Regarding Pricing, Sales, Install costs, Specialty installs, please call us at 604-530-3092 or send us an email to [email protected]

ctsturbo.com is our website, We have a massive online store to take care of all your shopping needs.











*MKI TT225HP 1.8T FMIC KIT (450HP) $799.99/B]

Click here for ordering

The CTS Turbo FMIC Kit for the MK1 Audi TT225Q is an excellent upgrade for any stock or modified cars. This kit provides significant cooling improvement compared to the competition, and substantial cooling benefits over the factory setup. Improvements can be attributed to the high density intercooler core, and cast aluminium end tanks. Each pipe in this kit has been "bead rolled" so you don't have to worry about your boost tubes blowing off or leaking. If that wasn't enough for you, this kit also uses black powdercoated aluminum piping, 4ply silicon couplers and stainless steel T-Bolt clamps. This intercooler uses cast aluminum end tanks and a high density bar-and-plate core. We pressure test the cores before shipping them out! This intercooler is rated at 450 crank HP and measures 25.25"x8"x3". End tank to end tank is 35.5".
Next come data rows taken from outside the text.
-- ==== Sys2Proof/Laws/KeptServe.lean ====
section
/-! SUPPORT. What the operations of Serve keep (Laws/Kept.lean). -/

namespace Sys2Proof.Machine

theorem State.servePut_kept {a : State} : ∀ x0 x1, Kept a x0 → Kept a (State.servePut x0 x1).1 := by
  intro x0 x1 h0
  unfold State.servePut
  repeat' first
    | with_reducible assumption
    | with_reducible apply State.storeBytes_kept
    | with_reducible apply State.memUncorrected_kept
    | with_reducible refine Kept.of_fst ?_ (by assumption)
    | split

theorem State.serveGet_kept {a : State} : ∀ x0 x1, Kept a x0 → Kept a (State.serveGet x0 x1).1 := by
  intro x0 x1 h0
  unfold State.serveGet
  repeat' first
    | with_reducible assumption
    | with_reducible intro _
    | with_reducible apply State.memUncorrected_kept
    | split
    | lift_lets -underBinder

theorem State.serveFlag_kept {a : State} : ∀ x0 x1, Kept a x0 → Kept a (State.serveFlag x0 x1).1 := by
  intro x0 x1 h0
  unfold State.serveFlag
  repeat' first | with_reducible assumption | with_reducible apply State.addFlag_kept

theorem State.serveMsg_kept {a : State} : ∀ x0 x1 x2 x3, Kept a x0 → Kept a (State.serveMsg x0 x1 x2 x3).1 := by
  intro x0 x1 x2 x3 h0
  unfold State.serveMsg
  repeat' first
    | with_reducible assumption
    | with_reducible intro _
    | with_reducible apply State.storeBytes_kept
    | with_reducible apply State.memUncorrected_kept
    | with_reducible apply State.addFlag_kept
    | split
    | lift_lets -underBinder

theorem State.serve_kept {a : State} : ∀ x0 x1 x2 x3, Kept a x0 → Kept a (State.serve x0 x1 x2 x3).1 := by
  intro x0 x1 x2 x3 h0
  unfold State.serve
  repeat' first
    | with_reducible assumption
    | with_reducible apply State.serveFlag_kept
    | with_reducible apply State.servePut_kept
    | with_reducible apply State.serveConvert_kept
    | with_reducible apply State.serveGet_kept
    | with_reducible apply State.serveAcc_kept
    | with_reducible apply State.serveMsg_kept
    | split

end Sys2Proof.Machine
end

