-- ==== Sys2Proof/Laws/KeptSpe.lean ====
section
/-! SUPPORT. What the operations of Spe keep (Laws/Kept.lean). -/

namespace Sys2Proof.Machine

theorem State.recordMeta_kept {a : State} : ∀ x0 x1 x2, Kept a x0 → Kept a (State.recordMeta x0 x1 x2) := by
  intro x0 x1 x2 h0
  unfold State.recordMeta
  repeat' first
    | with_reducible assumption
    | with_reducible apply State.bump_kept
    | with_reducible apply State.setObj_kept
    | with_reducible apply Kept.ite

theorem State.countTiles_kept {a : State} : ∀ x0 x1 x2 x3 x4 x5 x6 x7, Kept a x0 → Kept a (State.countTiles x0 x1 x2 x3 x4 x5 x6 x7) := by
  intro x0 x1 x2 x3 x4 x5 x6 x7 h0
  unfold State.countTiles
  repeat' first | with_reducible assumption | with_reducible apply State.countCores_kept

theorem State.runSpeMm_kept {a : State} : ∀ x0 x1 x2 x3 x4 x5 x6 x7 x8 x9, Kept a x0 → Kept a (State.runSpeMm x0 x1 x2 x3 x4 x5 x6 x7 x8 x9).1 := by
  intro x0 x1 x2 x3 x4 x5 x6 x7 x8 x9 h0
  unfold State.runSpeMm
  repeat' first
    | with_reducible assumption
    | with_reducible apply State.countTiles_kept
    | with_reducible apply State.countSum_kept
    | with_reducible apply State.residueFails_kept
    | with_reducible apply State.overlapped_kept
    | with_reducible apply State.storeProduct_kept
    | split

theorem State.runPack_kept {a : State} : ∀ x0 x1 x2 x3 x4, Kept a x0 → Kept a (State.runPack x0 x1 x2 x3 x4).1 := by
  intro x0 x1 x2 x3 x4 h0
  unfold State.runPack
  repeat' first
    | with_reducible assumption
    | with_reducible intro _
    | with_reducible apply State.writeBytes_kept
    | with_reducible apply State.storeValues_kept
    | with_reducible apply State.countCores_kept
    | with_reducible apply State.countConv_kept
    | with_reducible apply State.overlapped_kept
    | with_reducible apply Kept.foldl
    | split

end Sys2Proof.Machine
end

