/-- Settles O27: the record and the flag are `State.collRecorded`'s, and the cores that return change neither. -/
theorem completedCollectiveWritesItsRecord : Obligations.CompletedCollectiveWritesItsRecord := by
  intro s group cseq x hx hcomplete hwritten hby hcore hrecord hdigest hflag hearly hretry
  have hwake := CollKept.wakeWaits (s.collRecorded x)
  obtain ⟨hin, hout⟩ := s.readByte_collRecorded x hcore hrecord
  obtain ⟨hgroup, hcseq⟩ := State.collOf_names hx
  refine ⟨_, exec_collComplete hx hcomplete hwritten hby, ?_⟩
  rw [State.finishColl_program hby hearly hretry]
  refine ⟨fun j hj => ?_, fun b hb => (hwake.readByte b).trans (hout b hb), fun b f => ?_, fun y hy hg hq => ?_⟩
  · rw [hwake.readByte, hin j hj, Coll.written64_done hdigest]
  · rw [hwake.cores, s.flag_collRecorded x hflag]
  · have hdone : y = x.done := s.written_of_mem_setColl (s.colls_collRecorded x (hwake.colls y hy))
      (by rw [hg, Coll.done_eq, ← hgroup]) (by rw [hq, Coll.done_eq, ← hcseq])
    rw [hdone]; rfl

end Sys2Proof.Machine
end

section
/-! PROOF. A step with no command waiting is one period of the clock (R322 to R324, R417). -/

namespace Sys2Proof.Machine

section
variable {s : State}

theorem step_idle (h : s.pending = []) : step s = if s.tickWraps then .fault .timeWrapped else .next s.tick := by
  unfold step; rw [h]

theorem State.tick_held (h : s.poweredUp = false) : s.tick = s := by rw [State.tick, h, if_neg Bool.false_ne_true]

theorem State.tickWraps_held (h : s.poweredUp = false) : s.tickWraps = false := by rw [State.tickWraps, h, Bool.false_and]

theorem State.tickWraps_powered (h : s.poweredUp = true) : s.tickWraps = true ↔ 2 ^ 104 ≤ s.afterTick := by
  rw [State.tickWraps, h, Bool.true_and, decide_eq_true_iff]

/-- A period changes the counter and its fraction only. -/
theorem State.tick_only (s : State) : { s.tick with ft := s.ft, ftFrac := s.ftFrac } = s := by
  unfold State.tick; split <;> rfl

/-- Short of the wrap the counter and its fraction hold the sum whole. -/
theorem State.tick_counts (hp : s.poweredUp = true) (h : s.afterTick < 2 ^ 104) :
    s.tick.ft.toNat * 2 ^ 40 + s.tick.ftFrac.toNat = s.afterTick := by
  have hquot : s.afterTick / 2 ^ 40 < 2 ^ 64 := by omega
  rw [State.tick, if_pos hp]
  simp only [BitVec.toNat_ofNat]
  rw [Nat.mod_eq_of_lt hquot, Nat.div_add_mod']

end

/-- Settles O2: the step is a tick, which counts the sum of `State.afterTick` unless it reaches 2^104. -/
theorem idleStepAdvancesFabricTime : Obligations.IdleStepAdvancesFabricTime := by
  intro s hs
  refine ⟨fun hp => ?_, fun hp => ⟨fun hlt => ⟨s.tick, ?_, s.tick_only, State.tick_counts hp hlt⟩, fun hge => ?_⟩⟩
  · rw [step_idle hs, State.tickWraps_held hp, State.tick_held hp, if_neg Bool.false_ne_true]
  · rw [step_idle hs, if_neg fun hw => absurd ((State.tickWraps_powered hp).1 hw) (Nat.not_le.2 hlt)]
  · rw [step_idle hs, if_pos ((State.tickWraps_powered hp).2 hge)]

end Sys2Proof.Machine
end

section
/-! PROOF. The end of an adoption (R349, R355, R366): JOB_START's outcome is decided, kept in the parcel's record, and returned to the
cores that wait for it. -/

namespace Sys2Proof.Machine

/-! ### Cores that return (R94) -/

/-- A core out of its routine with results. -/
def Core.back (k : Core) (l : List Nat) : Core := { k with lib := none, libLoops := [] }.results l

theorem Core.returned_back (k : Core) {l : List Nat} (hl : l.length ≤ 31) : Returned k (k.back l) l :=
  ⟨congrArg (fun x : Core => { x with pos := k.pos, lib := k.lib, libLoops := k.libLoops })
    (Core.results_only { k with lib := none, libLoops := [] } l), fun r => Core.reg_results _ hl r⟩

theorem Core.lib_back (k : Core) (l : List Nat) : (k.back l).lib = none :=
  (congrArg Core.lib (Core.results_only { k with lib := none, libLoops := [] } l) :)

/-- A core that returns twice with the same results has returned with them. -/
theorem Returned.trans {k k' k'' : Core} {l : List Nat} (h : Returned k k' l) (g : Returned k' k'' l) : Returned k k'' l := by
  obtain ⟨hrest, hreg⟩ := h
  obtain ⟨grest, greg⟩ := g
  refine ⟨?_, fun r => ?_⟩
  · exact (congrArg (fun x : Core => { x with regs := k.regs, pos := k.pos, lib := k.lib, libLoops := k.libLoops }) grest).trans hrest
  · rw [greg, hreg]; split <;> rfl

section
variable (s : State) (l : List Nat)

theorem State.core_libReturn_same (c : Nat) : (s.libReturn c l).core c = (s.core c).back l := by
  rw [State.libReturn, State.core_settle, State.setResults_eq, State.core_modCore_same, State.core_modCore_same, Core.back]

theorem State.mem_settle (c : Nat) : (s.settle c).mem = s.mem := by
  unfold State.settle State.setCoreState
  dsimp only
  split_ifs <;> rfl

theorem State.mem_returnAll (cs : List Nat) : (s.returnAll cs l).mem = s.mem :=
  List.foldlRecOn (motive := fun t : State => t.mem = s.mem) _ _ rfl fun t ih c _ => by
    rw [State.libReturn, State.mem_settle, State.setResults, State.modCore_mem, State.modCore_mem, ih]

theorem State.core_returnAll_other {cs : List Nat} {b : Nat} (h : b ∉ cs) : (s.returnAll cs l).core b = s.core b :=
  List.foldlRecOn (motive := fun t : State => t.core b = s.core b) _ _ rfl fun t ih c hc => by
    rw [State.core_libReturn_other t c l (fun e => h (by rw [e]; exact hc)), ih]

theorem State.returned_returnAll (hl : l.length ≤ 31) {cs : List Nat} {b : Nat} (h : b ∈ cs) :
    Returned (s.core b) ((s.returnAll cs l).core b) l ∧ ((s.returnAll cs l).core b).lib = none := by
  induction cs generalizing s with
  | nil => cases h
  | cons c cs ih =>
    have hcons : s.returnAll (c :: cs) l = (s.libReturn c l).returnAll cs l := rfl
    rw [hcons]
    by_cases hbc : b = c
    · subst hbc
      have hfirst := (s.core b).returned_back hl
      rw [← State.core_libReturn_same] at hfirst
      by_cases hmem : b ∈ cs
      · obtain ⟨hret, hlib⟩ := ih (s.libReturn b l) hmem
        exact ⟨hfirst.trans hret, hlib⟩
      · rw [State.core_returnAll_other _ _ hmem]
        exact ⟨hfirst, by rw [State.core_libReturn_same, Core.lib_back]⟩
    · rw [← State.core_libReturn_other s c l hbc]
      exact ih _ ((List.mem_cons.1 h).resolve_left hbc)

/-- The returns of cores of a parcel change cores and their objects. -/
theorem State.returnAll_waiters_beside (u : State) (n : Nat) (w : LibWait → Bool) : Beside UnitKey u (u.returnAll (s.waiters n w) l) :=
  (Beside.refl _ u).foldl fun v c hc => (v.libReturn_beside c l).mono fun _ =>
    unitKey_of_coreKey (State.coreParcel_lt (State.of_mem_parCores (List.mem_filter.1 hc).1))

end

theorem State.mem_waiters {s : State} {n b : Nat} {x : LibWait} {w : LibWait → Bool} (h : s.coreParcel b = some n)
    (hb : (s.core b).lib = some x) (hw : w x = true) : b ∈ s.waiters n w := by
  refine List.mem_filter.2 ⟨State.mem_parCores h fun e => ?_, by rw [hb]; exact hw⟩
  rw [e] at hb; cases hb

/-! ### What an adoption decides (R366) -/

section
variable (s : State) (n : Nat)

/-- The replica's shards are written into memory and nowhere else. -/
theorem State.adoptShards_onlyMemory (shards : List (BitVec 44 × Bytes)) :
    { s.adoptShards n shards with mem := s.mem, bad := s.bad } = s := by
  have clear (ks : List Nat) (at_ : State → Nat → Nat) (len : Nat) (u : State) (hu : { u with mem := s.mem, bad := s.bad } = s) :
      { ks.foldl (fun (u : State) k => u.clearMem (at_ u k) len) u with mem := s.mem, bad := s.bad } = s :=
    List.foldlRecOn (motive := fun t : State => { t with mem := s.mem, bad := s.bad } = s) _ _ hu fun t ht k _ => ht
  unfold State.adoptShards
  refine List.foldlRecOn (motive := fun t : State => { t with mem := s.mem, bad := s.bad } = s) _ _ (clear _ _ _ _ rfl) fun t ht e _ => ?_
  dsimp only
  split
  · exact (congrArg (fun u : State => { u with mem := s.mem, bad := s.bad }) (State.storeBytes_onlyMemory t _ _) :).trans ht
  · exact ht

/-- The state after the shards and the record of a good replica are written. -/
def State.adoptWritten (record : Bytes) (shards : List (BitVec 44 × Bytes)) : State :=
  let u := (s.adoptShards n shards).setObj (Obj.res_ADOPT_FROM n) 0xFFFFFFFF
  (u.storeBytes (u.recordAddr n) (padTo 4096 (record.take 212))).1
NOTE: You will not be able to keep headlight washers with this intercooler kit. 




















CTS TURBO MKI TT180HP 1.8T FMIC KIT (450HP) $899.99

Click here for ordering

The CTS Turbo TT180 FMIC kit for MK1 TT's with FWD and Quattro drivetrain is an excellent upgrade for any stock or modified cars. This kit provides significant cooling improvement compared to the competition, and substantial cooling benefits over the factory setup. Improvements can be attributed to the high density intercooler core, and cast aluminium end tanks. Each pipe in this kit has been "bead rolled" so you don't have to worry about your boost tubes blowing off or leaking. If that wasn't enough for you, this kit also uses stainless steel piping, 4ply silicon couplers and stainless steel T-Bolt clamps. This intercooler uses cast aluminum end tanks and a high density pressure tested core. This intercooler is rated at 450 crank HP and measures 25.25"x8"x3". End tank to end tank is 35.5".
Note: If you're interested in maintaining the sleeper look, rest assured the kit can be installed with no modification to the factory rebar and with very minor trimming to the rear of the bumper skin.




















CTS Turbo TT225Q Downpipe $549.99

Click here for ordering

We are proud to release the new CTS Turbo 3.0" Stainless Steel downpipe for the MK1 TT225Q. Unfortunately, the factory downpipe that comes as standard equipment in your car was designed for anything but performance. The factory downpipe severely restricts exhaust flow and therefor has adverse effects on horsepower, especially once your car is "chipped". The CTS Turbo downpipe will allow for your exhaust gases to flow smoothly, freeing up the additional ponies that you want, all while look amazing. Highlights of our downpipe include CNC machined turbine discharge (downpipe) flange, mandrel bent 3" stainless steel tubing, modular design making installation of a catalytic converter simple and straight forward, smooth transitions allowing for optimal exhaust gas flow. 

Are you worried about emissions and inspections? Don't worry, our optional catalytic converter from Magnaflow should satisfy prying eyes. Precision fabrication, unparalleled quality and and great price point all make the CTS Turbo MK1 225Q Downpipe a must have for any Audi enthusiast that values performance and their pocketbook.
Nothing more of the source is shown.